Let us compare the two situations. The late medieval basic unity, characterized by a pluralism in purely non-essential matters, could be symbolized by a tree whose branches, twigs and leaves are swaying naturally in the wind while its strong trunk is rooted deep down into the earth. The state of affairs in the modern world is precisely the opposite: the roots (“the essentials”) are floating around in the air while the incidentials, the branches and even the leaves, are screwed on to long metal poles. They cannot move a truly perverse situation! And so this celebrated pluralism of today stays within the realm of religion. Modern man swoons in reverence before all the experts — biologists, technologists, chemists, physicists and sometimes even philosophers and historians — but he will never bow his head to a theologian. Hence chemists and physicists are interviewed on religious topics, but no reporter or pollster would ever dream of asking a moral casuist about the treatment of leukemia. In matters of religion anyone may talk any kind of nonsense whenever he pleases; for here there is only wildly proliferating sentiment, but no truth. “What is truth?” Pilate asked our Lord, and, without waiting for an answer, consulted the raging mob which preferred Barabbas to Christ. This was a victory for the vox populi, which re minds us of the German elections of 1932 in which 60 per cent voted for tyranny.

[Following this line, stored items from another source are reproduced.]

/-- 40_codec.md section 4 (20_memory.md section 2): the hex digits of a response read back as the value, most significant
first, for every value of the field; a HEX4 response is the four digits of the value's low 16 bits, two's complement, and
`#`, a HEX2 response the two digits of its low 8 bits and `#`; and every digit is the uppercase one of its nibble. -/
def Obligations.HexResponsesReadBack : Prop :=
  (∀ v : Int, fmtHex4 v = hexDigits4 (BitVec.ofInt 16 v) ++ [0x23] ∧ fmtHex2 v = hexDigits2 (BitVec.ofInt 8 v) ++ [0x23]) ∧
  (∀ v : Int, (hexValue ((fmtHex4 v).take 4) : Int) = v % 65536 ∧ (hexValue ((fmtHex2 v).take 2) : Int) = v % 256) ∧
  (∀ v : Word16, hexValue (hexDigits4 v) = v.toNat) ∧ (∀ v : BitVec 8, hexValue (hexDigits2 v) = v.toNat) ∧
  (∀ v : Int, (fmtHex4 v).length = 5 ∧ (fmtHex2 v).length = 3) ∧
  (∀ d : BitVec 4, (hexChar d).toNat = if d.toNat < 10 then 0x30 + d.toNat else 0x41 + (d.toNat - 10)) ∧
  (∀ v : Int, ∀ c ∈ fmtHex4 v ++ fmtHex2 v, c = 0x23 ∨ ∃ d : BitVec 4, c = hexChar d)

/-! ## The codec -/

/-- 40_codec.md section 2: from a buffer within BUF_CAP, no stream of characters ever makes it longer, and only characters
of `0-9A-Z` are kept. -/
def Obligations.BufferNeverOverflows : Prop :=
  ∀ (cap : Nat) (c : Codec) (chars : List Byte), c.rxBuf.length ≤ cap → (∀ b ∈ c.rxBuf, isDataChar b = true) →
    (chars.foldl (fun k ch => (codecFeed cap k ch).1) c).rxBuf.length ≤ cap ∧
    ∀ b ∈ (chars.foldl (fun k ch => (codecFeed cap k ch).1) c).rxBuf, isDataChar b = true

/-- 30_encoding.md section 1: a frame keeps the first BUF_CAP data characters between its `:` and its `#`, whatever
codec state it starts in, and dispatches their instruction once. -/
def Obligations.FrameKeepsFirstDataCharacters : Prop :=
  ∀ (c : Config) (k : Codec) (body : List Byte), (∀ ch ∈ body, ch ≠ 0x3A ∧ ch ≠ 0x23) →
    decodeStream c k (0x3A :: (body ++ [0x23])) = [decodeBuffer c ((body.filter isDataChar).take c.bufCap)]

/-- 40_codec.md R133, R134: a data character, code 0x30 to 0x39 or 0x41 to 0x5A, outside a frame, and any character of
class OTHER, every code that is neither those nor `:` nor `#`, changes nothing; so `XY:GP#` and `:G P#` dispatch GP,
`:S N 0 1 0 0#` is `:SN0100#`, `:gp#` has no verb, and `GP#` dispatches nothing. -/
def Obligations.IgnoredCharactersChangeNothing : Prop :=
  ∀ (s : State) (ch : Byte),
    (charClass ch = .data ↔ (0x30 ≤ ch.toNat ∧ ch.toNat ≤ 0x39) ∨ (0x41 ≤ ch.toNat ∧ ch.toNat ≤ 0x5A)) ∧
    (isDataChar ch = true ↔ charClass ch = .data) ∧
    (charClass ch = .frameStart ↔ ch = 0x3A) ∧ (charClass ch = .frameEnd ↔ ch = 0x23) ∧
    (charClass ch = .other ↔ ch ≠ 0x3A ∧ ch ≠ 0x23 ∧ ¬ (0x30 ≤ ch.toNat ∧ ch.toNat ≤ 0x39) ∧
      ¬ (0x41 ≤ ch.toNat ∧ ch.toNat ≤ 0x5A)) ∧
    (charClass ch = .data → s.c0.codec.inFrame = false → processChar ch s = .next s) ∧
    (charClass ch = .other → processChar ch s = .next s) ∧
    decode params (.frame [0x58, 0x59, 0x3A, 0x47, 0x50, 0x23]) = .ok .gp ∧
    decode params (.frame [0x3A, 0x47, 0x20, 0x50, 0x23]) = .ok .gp ∧
    decode params (.frame [0x3A, 0x53, 0x20, 0x4E, 0x20, 0x30, 0x20, 0x31, 0x20, 0x30, 0x20, 0x30, 0x23]) = .ok (.sn 0x0100) ∧
    decode params (.frame [0x3A, 0x67, 0x70, 0x23]) = .ok (.unrecognized none) ∧
    decode params (.frame [0x47, 0x50, 0x23]) = .error .noFrame

/-- 40_codec.md section 2: `:` starts a frame from any codec state; a data character in a frame is appended if there is
room and dropped otherwise; `#` ends the frame, empties the buffer and runs the command, and outside a frame does
nothing. -/
def Obligations.FrameCharactersDriveTheCodec : Prop :=
  ∀ s : State,
    processChar 0x3A s = .next { s with c0 := { s.c0 with codec := { rxBuf := [], inFrame := true } } } ∧
    (∀ ch, charClass ch = .data → s.c0.codec.inFrame = true →
      processChar ch s = .next { s with c0 := { s.c0 with codec :=
        { rxBuf := if s.c0.codec.rxBuf.length < s.cfg.bufCap then s.c0.codec.rxBuf ++ [ch] else s.c0.codec.rxBuf,
          inFrame := true } } }) ∧
    (s.c0.codec.inFrame = true → processChar 0x23 s =
      exec (decodeBuffer s.cfg s.c0.codec.rxBuf) { s with c0 := { s.c0 with codec := { rxBuf := [], inFrame := false } } }) ∧
    (s.c0.codec.inFrame = false → processChar 0x23 s = .next s)

/-! ## A step runs the decoded instruction -/

/-- 40_codec.md section 1: in a state without a recorded Defect, when C0 moves and is at GetChar, the step is that of the
turn's character; then C0 goes to Sending if a request is pending and to PollFeedback otherwise, and the next turn begins.
Inside a frame `#` runs exec of the buffer's instruction in the state with the codec emptied. No character, a data
character outside a frame, one of class OTHER and `#` outside a frame leave the codec as it is, `:` starts a frame, and a
data character in a frame is appended if there is room. -/
def Obligations.StepRunsTheFramesVerb : Prop :=
  ∀ s : State, s.faults = [] → s.env.turn.agent = .c0 → s.c0.phase = .getChar →
    (∀ i : Instr, s.c0.codec.inFrame = true → s.env.turn.char = some 0x23 → decodeBuffer s.cfg s.c0.codec.rxBuf = i →
      step s = thenDo (exec i { s with c0 := { s.c0 with codec := { rxBuf := [], inFrame := false } } })
        (fun t => { t with env := nextEnv t.env, c0 := { t.c0 with
          phase := if t.c0.pendingSend = none then .pollFeedback else .sending } })) ∧
    (∀ k : Codec,
      (s.env.turn.char = none ∧ k = s.c0.codec) ∨
      (s.env.turn.char = some 0x23 ∧ s.c0.codec.inFrame = false ∧ k = s.c0.codec) ∨
      (s.env.turn.char = some 0x3A ∧ k = { rxBuf := [], inFrame := true }) ∨
      (∃ ch, s.env.turn.char = some ch ∧ charClass ch = .other ∧ k = s.c0.codec) ∨
      (∃ ch, s.env.turn.char = some ch ∧ charClass ch = .data ∧ s.c0.codec.inFrame = false ∧ k = s.c0.codec) ∨
      (∃ ch, s.env.turn.char = some ch ∧ charClass ch = .data ∧ s.c0.codec.inFrame = true ∧
        k = { rxBuf := if s.c0.codec.rxBuf.length < s.cfg.bufCap then s.c0.codec.rxBuf ++ [ch] else s.c0.codec.rxBuf,
              inFrame := true }) →
      step s = .next { s with env := nextEnv s.env, c0 := { s.c0 with
        codec := k, phase := if s.c0.pendingSend = none then .pollFeedback else .sending } })

/-- 42_channel.md section 3: in a state without a recorded Defect, when C1 moves and is at Poll with a word in `chan`,
the step is exec of the word's instruction in the state with `chan` emptied and C1 at Motion, and the next turn begins; with
`chan` empty it only goes on to Motion. -/
def Obligations.StepRunsTheChannelsRequest : Prop :=
  ∀ s : State, s.faults = [] → s.env.turn.agent = .c1 → s.c1.phase = .poll →
    (∀ (w : Word32) (i : Instr), s.chan = some w → decodeChannelWord w = i →
      step s = thenDo (exec i { s with chan := none, c1 := { s.c1 with phase := .motion } })
        (fun t => { t with env := nextEnv t.env })) ∧
    (s.chan = none → step s = .next { s with env := nextEnv s.env, c1 := { s.c1 with phase := .motion } })

/-! ## Host commands -/

/-- 41_host_commands.md R164, R165, R171: GH and GC answer `00#` and GV the firmware text and `#`, in every state, and
change nothing else; and their frames decode to them. -/
def Obligations.FixedAnswers : Prop :=
  (∀ s : State,
    exec .gh s = .next { s with hostOut := s.hostOut ++ [0x30, 0x30, 0x23] } ∧
    exec .gc s = .next { s with hostOut := s.hostOut ++ [0x30, 0x30, 0x23] } ∧
    exec .gv s = .next { s with hostOut := s.hostOut ++ s.cfg.fwVersionText ++ [0x23] }) ∧
  params.fwVersionText = [0x31, 0x30] ∧
  decode params (.frame [0x3A, 0x47, 0x48, 0x23]) = .ok .gh ∧ decode params (.frame [0x3A, 0x47, 0x43, 0x23]) = .ok .gc ∧
  decode params (.frame [0x3A, 0x47, 0x56, 0x23]) = .ok .gv

/-- 41_host_commands.md section 3: GI answers `01#` when C0's copies of target and position differ and `00#` when they
are equal, and changes nothing else. -/
def Obligations.MovingStatusAnswer : Prop :=
  ∀ s : State,
    (s.c0.hostTarget ≠ s.c0.hostPosition → exec .gi s = .next { s with hostOut := s.hostOut ++ [0x30, 0x31, 0x23] }) ∧
    (s.c0.hostTarget = s.c0.hostPosition → exec .gi s = .next { s with hostOut := s.hostOut ++ [0x30, 0x30, 0x23] })

/-- 41_host_commands.md section 3: in every state GN answers four hex digits and `#` that read back as hostTarget, GP as
hostPosition, and GD two hex digits and `#` that read back as legacyDelay; nothing else changes. -/
def Obligations.RegisterAnswersReadBack : Prop :=
  ∀ s : State,
    (∃ ds : List Byte, ds.length = 4 ∧ (∀ d ∈ ds, hexDigitValue d ≠ none) ∧ hexValue ds = s.c0.hostTarget.toNat ∧
      exec .gn s = .next { s with hostOut := s.hostOut ++ ds ++ [0x23] }) ∧
    (∃ ds : List Byte, ds.length = 4 ∧ (∀ d ∈ ds, hexDigitValue d ≠ none) ∧ hexValue ds = s.c0.hostPosition.toNat ∧
      exec .gp s = .next { s with hostOut := s.hostOut ++ ds ++ [0x23] }) ∧
    (∃ ds : List Byte, ds.length = 2 ∧ (∀ d ∈ ds, hexDigitValue d ≠ none) ∧ hexValue ds = s.c0.legacyDelay.toNat ∧
      exec .gd s = .next { s with hostOut := s.hostOut ++ ds ++ [0x23] })

/-- 41_host_commands.md section 3: in every state GT answers four hex digits and `#` that read back, modulo 2^16 (two's
complement), as a temperature; nothing else changes. The temperature is twice the floor of the document's formula in exact
rational arithmetic for the turn's sample of ADC_BITS bits, with the configuration's TEMP constants whenever it divides by
no zero; with the stated constants it is that of 27 − (s × 3.3 / 4096 − 0.706) / 0.001721, and for 12-bit samples a value
in −2960 .. 874 (the sample is the turn's, whatever the channel: log 18). -/
def Obligations.TemperatureAnswer : Prop :=
  ∀ (s : State) (sample : Nat) (k : TempConstants), sample = s.env.turn.adc.toNat % 2 ^ s.cfg.adcBits → k = s.cfg.temp →
    ∃ (ds : List Byte) (temp : Int),
      ds.length = 4 ∧ (∀ d ∈ ds, hexDigitValue d ≠ none) ∧ (hexValue ds : Int) = temp % 65536 ∧
      exec .gt s = .next { s with hostOut := s.hostOut ++ ds ++ [0x23] } ∧
      (0 < k.adcSteps → 0 < k.slopeUv →
        temp = 2 * ⌊(k.refCelsius : ℚ) - ((sample : ℚ) * ((k.vrefUv : ℚ) / 1000000) / k.adcSteps -
          (k.refUv : ℚ) / 1000000) / ((k.slopeUv : ℚ) / 1000000)⌋) ∧
      (k = params.temp →
        temp = 2 * ⌊(27 : ℚ) - ((sample : ℚ) * (33 / 10) / 4096 - 706 / 1000) / (1721 / 1000000)⌋ ∧
        (s.cfg.adcBits = params.adcBits → -2960 ≤ temp ∧ temp ≤ 874))

/-- 41_host_commands.md section 2: FQ, FG and SH record their request's word as C0's pending send with no attempt made,
whatever was there, and change nothing else: no response, and hostTarget stays. -/
def Obligations.MotionVerbsRecordTheirRequest : Prop :=
  ∀ s : State,
    exec .fq s = .next { s with c0 := { s.c0 with pendingSend := some 0x00010000, sendAttempts := 0 } } ∧
    exec .fg s = .next { s with c0 := { s.c0 with pendingSend := some 0x00020000, sendAttempts := 0 } } ∧
    exec .sh s = .next { s with c0 := { s.c0 with pendingSend := some 0x00030000, sendAttempts := 0 } }

/-- 41_host_commands.md section 2: SN writes hostTarget and records Target(v), and changes nothing else. -/
def Obligations.NewTargetIsRecorded : Prop :=
  ∀ (s : State) (v : Word16),
    exec (.sn v) s = .next { s with c0 := { s.c0 with hostTarget := v, pendingSend := some (BitVec.ofNat 32 v.toNat), sendAttempts := 0 } }

/-- 41_host_commands.md section 4: SD stores the value's low 8 bits in legacyDelay and changes nothing else. -/
def Obligations.DelayFieldIsStored : Prop :=
  ∀ (s : State) (v : Word16),
    ∃ d : Byte, d.toNat = v.toNat % 256 ∧ exec (.sd v) s = .next { s with c0 := { s.c0 with legacyDelay := d } }

/-- 41_host_commands.md R174, R177 to R181: SF, the stubs and the value-bearing verbs without a handler run, answer
nothing and change nothing, with every value; and their frames decode to them. -/
def Obligations.StubVerbsChangeNothing : Prop :=
  (∀ (s : State) (v : Word16),
    exec .sf s = .next s ∧ exec (.yb v) s = .next s ∧ exec .zb s = .next s ∧ exec .zt s = .next s ∧
    exec .za s = .next s ∧ exec (.sp v) s = .next s ∧ exec (.yt v) s = .next s ∧ exec (.db v) s = .next s) ∧
  decode params (.frame [0x3A, 0x53, 0x46, 0x23]) = .ok .sf ∧ decode params (.frame [0x3A, 0x5A, 0x42, 0x23]) = .ok .zb ∧
  decode params (.frame [0x3A, 0x5A, 0x54, 0x23]) = .ok .zt ∧ decode params (.frame [0x3A, 0x5A, 0x41, 0x23]) = .ok .za ∧
  (∀ v : Word16,
    decode params (.frame ([0x3A, 0x59, 0x42] ++ hexDigits4 v ++ [0x23])) = .ok (.yb v) ∧
    decode params (.frame ([0x3A, 0x53, 0x50] ++ hexDigits4 v ++ [0x23])) = .ok (.sp v) ∧
    decode params (.frame ([0x3A, 0x59, 0x54] ++ hexDigits4 v ++ [0x23])) = .ok (.yt v) ∧
    decode params (.frame ([0x3A, 0x44, 0x42] ++ hexDigits4 v ++ [0x23])) = .ok (.db v))

/-- 41_host_commands.md R161: a buffer whose verb is in no row, and a buffer with no verb, is ignored: the instruction it
decodes to answers nothing and changes nothing; so does the fallback row with any verb. -/
def Obligations.UnrecognizedVerbIsIgnored : Prop :=
  (∀ (c : Config) (s : State) (b0 b1 : Byte) (rest : List Byte), verb16 b0 b1 ∉ rowVerbs →
    exec (decodeBuffer c (b0 :: b1 :: rest)) s = .next s) ∧
  (∀ (c : Config) (s : State) (buf : List Byte), buf.length < 2 → exec (decodeBuffer c buf) s = .next s) ∧
  (∀ (s : State) (verb : Option Word16), exec (.unrecognized verb) s = .next s)

/-! ## Mailboxes and channel operations -/

/-- 20_memory.md R64, R66: a put on an empty slot succeeds and stores the word whole; on a full one it fails and leaves
the held word; a take empties a full slot and returns its word, and returns none from an empty one. -/
def Obligations.MailboxHoldsOneWord : Prop :=
  (∀ w, slotTryPut none w = (true, some w)) ∧ (∀ h w, slotTryPut (some h) w = (false, some h)) ∧
  (∀ h, slotTake (some h) = (some h, none)) ∧ slotTake none = (none, none) ∧
  (∀ slot, slotFull slot = true ↔ ∃ h, slot = some h)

What is the use of this slogan “pluralism,” which is not fully real even in the denominational sphere, for in the ecumenical movement there also lurks a perfectly legitimate longing to create unity out of diversity? Behind this jargon is a negative aim: subjectivist, relativist nihilism. This label serves to excuse all forms of spinelessness, to mollify the straight thinkers and prevent them from intervening. It is the alibi of the indifferent and cowardly: “What do you want, we live in a pluralistic society!” What a downright lie! Precisely because we are at sea and utterly divided and aimless concerning the meaning of life and of the universe, we seek everywhere despairingly for a sure foothold where none ought to be. With empty heads and sore hearts we let ourselves be dragooned, bound hand and foot and even embedded in concrete. This is the miserable slavery that hides beneath the smooth mask of the “pluralistic age.”